* [Material for the task]
/-- Post the marking of a hit (R179), where the entry needs one and its bucket is not locked. -/
def Dev.mark (d : Dev) (p t b e : Nat) : Dev :=
  let area := d.tblArea p t
  let mode := d.rd FWD.TBL_AGEMODE (16 * p + t)
  let tick := d.rd FWD.NOW_TICK
  if (d.lockOf area b).isSome then d
  else if (mode = 1 ∧ eAge e ≠ tick) ∨ (mode = 2 ∧ !eHit e) then
    { d with fwd := { d.fwd with marks := d.fwd.marks ++ [(area, b, mode, tick)] } }
  else d

/-- A lookup with the ECC outcomes of its bucket reads (R173, R174): the device, the bucket, and the entry on a hit. A miss reports the
primary bucket, also of a disabled table, which reads nothing. -/
def Dev.lookup (d : Dev) (now : NetTime) (p t : Nat) (key : List Byte) (ecc : ReadEcc) : Dev × Nat × Option Nat :=
  let pb := (d.bucketsOf p t key).1
  if d.rd FWD.TBL_EN (16 * p + t) = 0 then (d, pb, none)
  else match d.badRead p t key ecc with
    | some b => (((d.bump FWD.UNCORR_COUNT p).wr FWD.LASTERR_BUCKET p b).raise now (ev 7 7) (b + d.tblArea p t * 2 ^ 24), pb, none)
    | none =>
      match d.find p t key with
      | (b, some e) => ((d.noteBarred now (d.tblArea p t) pb).mark p t b e, b, some e)
      | (b, none) => (d.noteBarred now (d.tblArea p t) pb, b, none)

/-- MARKING_WRITE: the oldest posted marking reaches its entry; it is discarded when the entry is no longer valid or its
bucket is locked (R179, R185). -/
def execMarkingWrite : State → Host.Outcome State Fault Refusal :=
  onDev (fun _ d =>
    match d.fwd.marks with
    | [] => d
    | (area, b, mode, tick) :: rest =>
      let d1 := { d with fwd := { d.fwd with marks := rest } }
      let e := d.bucket area b
      if !eValid e || (d.lockOf area b).isSome then d1
      else if mode = 1 then d1.setBucket area b (setBits e 16 16 tick)
      else d1.setBucket area b (setBit e 4 true))

/-- AGE_TICK: FWD.NOW.TICK advances and wraps at 2^16 (R179). -/
def execAgeTick : State → Host.Outcome State Fault Refusal := onDev (fun _ d => d.wr FWD.NOW_TICK 0 (d.rd FWD.NOW_TICK + 1))

/-! ## Connections (R178) -/

/-- The entry a create writes (R178): VALID, HIT, AGE, TABLE, POLDER, PORT, the key, CREATED, and zero USER. -/
def connEntry (t polder iport tick : Nat) (key : List Byte) (tsin : Nat) (second : Bool) : Nat :=
  1 + bitNat second * 4 + 16 + t * 2 ^ 8 + tick * 2 ^ 16 + polder * 2 ^ 32 + iport * 2 ^ 48 + leNat key * 2 ^ 64 + tsin * 2 ^ 384

/-- A created entry's place keeps the ALT bit of its bucket, on which an entry of another key may rely (log entry 16). -/
def keepAlt (old new : Nat) : Nat := setBit new 1 (eAlt old)

/-- Create a connection that missed (R178): the device, and which bit of rd is set, with the bucket and the entry: bit 63 for a key that is in its place by now, bit 62 for a
connection created, bit 61 for a full table. -/
def Dev.create (d : Dev) (now : NetTime) (p t : Nat) (key : List Byte) (polder iport tsin : Nat) : Dev × Nat × Nat × Nat :=
  let (pb, ab) := d.bucketsOf p t key
  let ep := d.bucket 4 pb
  let ea := d.bucket 4 ab
  let free := fun (b e : Nat) => !eValid e && (d.lockOf 4 b).isNone
  let e := connEntry t polder iport (d.rd FWD.NOW_TICK) key tsin
  match d.find p t key with
  | (b, some x) => (d.mark p t b x, 63, b, x)
  | (_, none) =>
  if free pb ep then
    ((d.setBucket 4 pb (keepAlt ep (e false))).bump FWD.CREATED_COUNT, 62, pb, keepAlt ep (e false))
  else if eValid ep && (d.lockOf 4 pb).isNone && free ab ea then
    (((d.setBucket 4 ab (keepAlt ea (e true))).setBucket 4 pb (setBit ep 1 true)).bump FWD.CREATED_COUNT,
      62, ab, keepAlt ea (e true))
  else ((d.bump FWD.CREATEFULL_COUNT).raiseSec now (ev 7 5) 0 (t + p * 2 ^ 24) (some polder), 61, pb, 0)

/-- LKH and LKC: check the operands, look the key of scratch up, and write the entry, or zeros, at rb (03 R77). `create`
asks for a connection on a miss in a table of KIND 1 (R178). -/
def Dev.lookupIssue (d : Dev) (now : NetTime) (x rd ra rb k t : Nat) (create conn : Bool) (ecc : ReadEcc) : Dev :=
  let c0 := d.ctx x
  let p := c0.pipeline
  let n := d.rd FWD.TBL_KEYLEN (16 * p + t)
  let ko := (c0.rg ra).toNat
  let eo := (c0.rg rb).toNat
  d.async x k { regs := [rd, ra, rb], scratch := (eo, 64), scratch2 := (ko, n) } (fun c =>
    if !scratchOk x ko n || !scratchOk x eo 64 || decide (eo % 64 ≠ 0) then .error faultAddress
    else
      let key := c.scrBytes ko n
      let tk := fun (v : Word) (e : Nat) => ({ rd := rd, scratch := (eo, 64), pend := .toScratch v eo (leBytes 64 e) } : Ticket)
      let b63 : Word := 1#64 <<< 63
      match d.lookup now p t key ecc with
      | (d1, b, some e) => .ok (d1, tk (if conn then b63 else b63 ||| BitVec.ofNat 64 b) e)
      | (d1, b, none) =>
        let kind1 := decide (d.rd FWD.TBL_EN (16 * p + t) = 1 ∧ d.rd FWD.TBL_KIND (16 * p + t) = 1)
        if create && kind1 then
          let polder := match c.pkt with | some q => q.polder | none => 0
          let iport := match c.pkt with | some q => q.iport | none => 0
          let tsin := match c.pkt with | some q => q.tsin | none => 0
          match d1.create now p t key polder iport tsin with
          | (d2, bit, _, e) => .ok (d2, tk (1#64 <<< bit) e)
        else .ok (d1, tk (if conn then 0 else BitVec.ofNat 64 b) 0))

/-- LKH (03 R77, 07 R174). -/
def execLkh (x : CtxId) (rd ra rb : Reg) (k : Tick) (table : Fin 16) (ecc : ReadEcc) : State → Host.Outcome State Fault Refusal :=
  onDev (fun now d => d.lookupIssue now x rd ra rb k table false false ecc)

/-- LKC (03 R77, 07 R178). -/
def execLkc (x : CtxId) (rd ra rb : Reg) (k : Tick) (table : Fin 16) (create : Bool) (ecc : ReadEcc) :
    State → Host.Outcome State Fault Refusal :=
  onDev (fun now d => d.lookupIssue now x rd ra rb k table create true ecc)

/-! ## Aging (R180 to R182) -/

/-- The aging table of an area that holds a bucket: its pipeline and number. -/
def Dev.agingTable (d : Dev) (area b : Nat) : Option (Nat × Nat) :=
  ((List.range 64).find? (fun i =>
    decide (d.rd FWD.TBL_EN i = 1 ∧ (if d.rd FWD.TBL_KIND i = 1 then 4 else i / 16) = area)
      && decide (d.rd FWD.TBL_AGEMODE i = 1 ∨ d.rd FWD.TBL_AGEMODE i = 2)
      && decide (d.rd FWD.TBL_BASE i ≤ b ∧ b < d.rd FWD.TBL_BASE i + 2 ^ d.rd FWD.TBL_SIZE i))).map (fun i => (i / 16, i % 16))

/-- The units of an aging notification (R192). -/
def agingUnits (now : NetTime) (area e b keylen : Nat) : List Nat :=
  let conn := decide (area = 4)
  let key := leNat (eKey e (min keylen 16))
  [2 + eTable e * 2 ^ 4 + (if conn then 0 else area * 2 ^ 8) + bitNat conn * 2 ^ 13 + bitNat (decide (16 < keylen)) * 2 ^ 14
     + ePort e * 2 ^ 16 + ePolder e * 2 ^ 64 + b * 2 ^ 88,
   now.tsin.toNat % 2 ^ 63, key % 2 ^ 64, key / 2 ^ 64 % 2 ^ 64]

/-- Remove an entry with its notification, or count the spillway when the aging ring is full (R180, R182). -/
def Dev.ageOut (d : Dev) (now : NetTime) (area p t b : Nat) : Dev :=
  let e := d.bucket area b
  match d.hringPush now (agingRing area) (agingUnits now area e b (d.rd FWD.TBL_KEYLEN (16 * p + t))) with
  | some d1 =>
    let d2 := d1.setBucket area b (setBit e 0 false)
    if area < 4 then d2.bump FWD.AGED_COUNT area else d2.bump FWD.CONNAGED_COUNT
  | none =>
    (if area < 4 then d.bump LRN.ASPILL_COUNT area else d.bump LRN.CSPILL_COUNT).raiseSec now (ev 7 1) area (area * 2 ^ 24)

/-- SWEEP_VISIT: the sweeper visits a bucket (R180). -/
def execSweepVisit (area : Fin 5) (bucket : Fin 16777216) : State → Host.Outcome State Fault Refusal :=
  onDev (fun now d =>
    match d.agingTable area bucket with
    | none => d
    | some (p, t) =>
      let e := d.bucket area bucket
      if !eValid e || eStatic e || eDamp e || (d.lockOf area bucket).isSome then d
      else if d.rd FWD.TBL_AGEMODE (16 * p + t) = 1 then
        if d.rd FWD.TAGE_AGELIM (16 * p + t) ≤ (d.rd FWD.NOW_TICK + 2 ^ 16 - eAge e) % 2 ^ 16 then d.ageOut now area p t bucket else d
      else if eHit e then d.setBucket area bucket (setBit (setBit e 4 false) 5 false)
      else if eClr1 e then d.ageOut now area p t bucket
      else d.setBucket area bucket (setBit e 5 true))

/-! ## Table DMA (R183 to R185) -/

/-- Replace the 8-byte words of a bucket that a mask names. -/
def maskedWords (old new : Nat) (mask : Byte) : Nat :=
  (List.range 8).foldl (fun x i => if mask.getLsbD i then setBits x (64 * i) 64 (bitsOf new (64 * i) 64) else x) old

/-- Whether a table-DMA command can take its lock: its bucket is not locked, and the area's lock table has room (R183). -/
def Dev.canLock (d : Dev) (c : TblCmd) : Bool :=
  (d.lockOf c.area c.bucket).isNone && decide ((d.fwd.locks.filter (fun l => decide (l.area = c.area))).length < 64)

/-- A table-DMA command is carried out: it takes the bucket's lock, compares VALID if asked, and writes the masked words (R183). -/
def Dev.runDma (d : Dev) (c : TblCmd) : Dev :=
  let e := d.bucket c.area c.bucket
  if c.cmpv.isSome && decide (c.cmpv ≠ some (eValid e)) then d.send (.message 7 [c.area, c.bucket, 1])
  else
    let l : TblLock := { area := c.area, bucket := c.bucket, copy := e }
    ({ d with fwd := { d.fwd with locks := d.fwd.locks ++ [l] } } : Dev).setBucket c.area c.bucket (maskedWords e c.data c.mask)

/-- A table-DMA command comes: behind those that wait for its bucket or its area's lock table, and it waits itself while it cannot take its
lock (R183). -/
def Dev.tableDma (d : Dev) (area bucket data : Nat) (mask : Byte) (cmpv : Option Bool) : Dev :=
  let c : TblCmd := { area := area, bucket := bucket, data := data, mask := mask, cmpv := cmpv }
  if d.canLock c then d.runDma c else { d with fwd := { d.fwd with dmaWait := d.fwd.dmaWait ++ [c] } }

/-- The waiting table-DMA commands are gone through, the oldest first; each that can takes its lock (R183). -/
def Dev.dmaNext (d : Dev) : Dev :=
  d.fwd.dmaWait.foldl (fun (y : Dev) c => y.tableDma c.area c.bucket c.data c.mask c.cmpv) { d with fwd := { d.fwd with dmaWait := [] } }

/-- TABLE_DMA (R183). -/
def execTableDma (area : Fin 5) (bucket : Fin 16777216) (data : BitVec 512) (mask : Byte) (cmpv : Option Bool) :
    State → Host.Outcome State Fault Refusal :=
  onDev (fun now d => (d.noteBarred now area bucket).tableDma area bucket data.toNat mask cmpv)

/-- Drop the lock of a bucket. -/
def Dev.unlock (d : Dev) (area b : Nat) : Dev :=
  { d with fwd := { d.fwd with locks := d.fwd.locks.filter (fun l => decide (l.area ≠ area ∨ l.bucket ≠ b)) } }

/-- LOCK_RELEASE: the write completes and the lock is released (R183). -/
def execLockRelease (area : Fin 5) (bucket : Fin 16777216) : State → Host.Outcome State Fault Refusal :=
  onDev (fun _ d =>
    if (d.lockOf area bucket).isSome then ((d.unlock area bucket).send (.message 7 [area, bucket, 0])).dmaNext else d)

* [What is needed] Copy back the listing above exactly, but only from the line with "let kind1 := decide" through the line with "def execLkc (x", both ends included.

* [The answer]
        let kind1 := decide (d.rd FWD.TBL_EN (16 * p + t) = 1 ∧ d.rd FWD.TBL_KIND (16 * p + t) = 1)
        if create && kind1 then
          let polder := match c.pkt with | some q => q.polder | none => 0
          let iport := match c.pkt with | some q => q.iport | none => 0
          let tsin := match c.pkt with | some q => q.tsin | none => 0
          match d1.create now p t key polder iport tsin with
          | (d2, bit, _, e) => .ok (d2, tk (1#64 <<< bit) e)
        else .ok (d1, tk (if conn then 0 else BitVec.ofNat 64 b) 0))

/-- LKH (03 R77, 07 R174). -/
def execLkh (x : CtxId) (rd ra rb : Reg) (k : Tick) (table : Fin 16) (ecc : ReadEcc) : State → Host.Outcome State Fault Refusal :=
  onDev (fun now d => d.lookupIssue now x rd ra rb k table false false ecc)

/-- LKC (03 R77, 07 R178). -/
def execLkc (x : CtxId) (rd ra rb : Reg) (k : Tick) (table : Fin 16) (create : Bool) (ecc : ReadEcc) :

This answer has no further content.